Agnes Smedley, the twenty-six-year-old “girl,” was arrested with Sailendra Nath Ghose, a “highly educated Hindu” who was already under indictment in San Francisco, for fomenting rebellion against British rule in India. (Uncharacteristically, the Times makes no mention of Smedley’s level of attractiveness.) Their activities were allegedly part of a “worldwide German-directed plot to cause trouble in India” and thereby weaken British war efforts. They sought assistance from several Latin American countries (Ghose lived for a time in Mexico, under the implausible pseudonym of Sanchez) and from Leon Trotsky.

Agnes Smedley

“First women arrested in New York for enemy activities” might not be your idea of an inspiring Women’s History Month first. Well, then, there’s Annette Abbott Adams, the San Francisco-based Assistant U.S. District Attorney who spoke to the Times about the Ghose indictment. She would go on to be the first woman Assistant Attorney General and later a high-ranking California judge.
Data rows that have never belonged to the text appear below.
theorem State.firingRun_play (fuel : Nat) (z : Bool) (s : State) : PlayWork s (s.firingRun fuel z) := by
  induction fuel generalizing s z with
  | zero => exact PlayWork.refl s
  | succ fuel ih =>
    simp only [State.firingRun]
    split
    · split
      · exact s.beginWait_play _
      · split
        · exact s.playerHalts_play _
        · rename_i t ht
          have hf := State.fireRecord_play _ _ _ ht
          split
          · exact (hf.trans (State.onPlayer_work _ _ rfl rfl rfl rfl)).trans (ih _ _)
          · exact (hf.trans (State.endRange_play _ _)).trans (ih _ _)
    · exact PlayWork.refl s

theorem State.matchStrike_play (k : Key) (s : State) : PlayWork s (s.matchStrike k) := by
  simp only [State.matchStrike]
  split
  · split
    · have h : PlayWork s (s.onPlayer fun p => { p with expected := removeKey k p.expected }) :=
        State.onPlayer_work _ s rfl rfl rfl rfl
      split
      · exact ((h.trans (State.onPlayer_work _ _ rfl rfl rfl rfl)).trans (State.reloadTempo_play _)).trans
          (State.firingRun_play _ _ _)
      · exact h
    · exact State.onPlayer_work _ s rfl rfl rfl rfl
  · exact PlayWork.refl s

theorem State.playbackTick_play (s : State) : PlayWork s s.playbackTick :=
  (s.reloadTempo_play.trans (State.onPlayer_work _ _ rfl rfl rfl rfl)).trans (State.firingRun_play _ _ _)

theorem State.startPlay_play (first : Fin 32) (s : State) : PlayWork s (s.startPlay first) := by
  simp only [State.startPlay]
  exact (((((State.onPlayer_work _ s rfl rfl rfl rfl).trans (State.reloadTempo_play _)).trans
    (State.onPlayer_work _ _ rfl rfl rfl rfl)).trans (State.loadSegment_play _ _ _)).trans (State.firingRun_play _ _ _))

/-! ### The rail's work -/

/-- What the Rail Controller's events change: the rail but for the guard's pin, the operation slot and the pending
notices. -/
def RailWork (s t : State) : Prop :=
  ∃ r n slot, t = { s with rail := r, link := { s.link with pendingSet := n, slot := slot } }
    ∧ r.guardLow = s.rail.guardLow

theorem RailWork.refl (s : State) : RailWork s s := ⟨s.rail, s.link.pendingSet, s.link.slot, rfl, rfl⟩

theorem RailWork.trans {s t u : State} (h : RailWork s t) (g : RailWork t u) : RailWork s u := by
  obtain ⟨r, n, sl, rfl, h1⟩ := h
  obtain ⟨r', n', sl', rfl, g1⟩ := g
  exact ⟨r', n', sl', rfl, g1.trans h1⟩

theorem LinkWork.rail {s t : State} (h : LinkWork s t) : RailWork s t := by
  obtain ⟨n, sl, rfl⟩ := h
  exact ⟨s.rail, n, sl, rfl, rfl⟩

theorem State.onRail_work (f : Rail → Rail) (s : State) (h : (f s.rail).guardLow = s.rail.guardLow) :
    RailWork s (s.onRail f) := ⟨_, s.link.pendingSet, s.link.slot, rfl, h⟩

theorem State.railFaults_rail (reason : FaultReason) (s : State) : RailWork s (s.railFaults reason) := by
  unfold State.railFaults
  split
  · exact RailWork.refl s
  · exact ((State.onRail_work _ s rfl).trans (State.raise_frame _ _).rail).trans (State.endOperation_frame _ _ _).rail
  · exact (State.onRail_work _ s rfl).trans (State.raise_frame _ _).rail

theorem State.quietGrant_rail (s : State) : RailWork s s.quietGrant := by
  unfold State.quietGrant
  repeat' split
  all_goals first
    | exact RailWork.refl s
    | exact State.onRail_work _ s rfl

theorem State.enterHoming_rail (s : State) : RailWork s s.enterHoming := by
  have h : RailWork s (s.onRail fun r => { r.rest (.homing .waiting) with attempts := 0, target := .opened, origin := none }) :=
    State.onRail_work _ s rfl
  simp only [State.enterHoming]
  repeat' split
  · exact h.trans (State.railFaults_rail _ _)
  · exact h.trans (State.railFaults_rail _ _)
  · exact (h.trans (State.onRail_work _ _ rfl)).trans (State.raise_frame _ _).rail
  · exact h.trans (State.quietGrant_rail _)

theorem State.g2Report_rail (s : State) : RailWork s s.g2Report := by
  unfold State.g2Report
  split
  all_goals first
    | exact RailWork.refl s
    | exact State.onRail_work _ s rfl
    | exact (State.onRail_work _ s rfl).trans (State.endOperation_frame _ _ _).rail

theorem State.calibrationCompletes_rail (s : State) : RailWork s s.calibrationCompletes :=
  (State.onRail_work _ s rfl).trans (State.endOperation_frame _ _ _).rail

theorem State.railArrives_rail (e : RailEnd) (s : State) : RailWork s (s.railArrives e) := by
  unfold State.railArrives
  repeat' split
  all_goals first
    | exact RailWork.refl s
    | exact State.railFaults_rail _ s
    | exact State.onRail_work _ s rfl
    | exact s.calibrationCompletes_rail
    | exact (State.onRail_work _ s rfl).trans (State.raise_frame _ _).rail
    | exact (State.onRail_work _ s rfl).trans (State.quietGrant_rail _)

theorem State.railDeparts_rail (e : RailEnd) (s : State) : RailWork s (s.railDeparts e) := by
  unfold State.railDeparts
  split
  · exact State.railFaults_rail _ s
  · exact RailWork.refl s

theorem State.confirmSwitch_rail (e : RailEnd) (s : State) : RailWork s (s.confirmSwitch e) := by
  have h : RailWork s (s.onRail (Rail.onSwitch e ScanFilter.confirm)) := State.onRail_work _ s (by cases e <;> rfl)
  simp only [State.confirmSwitch]
  split
  · exact h.trans (State.railArrives_rail _ _)
  · exact h.trans (State.railDeparts_rail _ _)

theorem State.takeSwitch_rail (e : RailEnd) (s : State) : RailWork s (s.takeSwitch e) := by
  unfold State.takeSwitch
  split
  · exact s.confirmSwitch_rail e
  · exact RailWork.refl s

theorem State.takeMoveTimer_rail (s : State) : RailWork s s.takeMoveTimer := by
  unfold State.takeMoveTimer
  split
  · exact State.railFaults_rail _ s
  · exact RailWork.refl s

/-! ### The work of the voices and the wave store port -/

/-- What the Voice Engine and the Wave Fetch Unit change for a voice or the port: the voice records and the Wave Fetch
Unit. -/
def WaveWork (s t : State) : Prop := ∃ v w, t = { s with voice := { s.voice with voices := v }, wave := w }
Annette Abbott Adams, 1914

The indictment against Smedley was eventually dropped. She spent many years in China as a sympathetic chronicler of the Communist Party, and wrote a well-regarded autobiographical 1929 novel, Daughter of the Earth. She counted a Soviet spymaster among her lovers. She died in England at the age of 58, and is buried in Beijing.

As for Despina Storch…stay tuned! (UPDATE: Find out what happened to her here.)

*Even the bureaucrats in this story have picturesque names.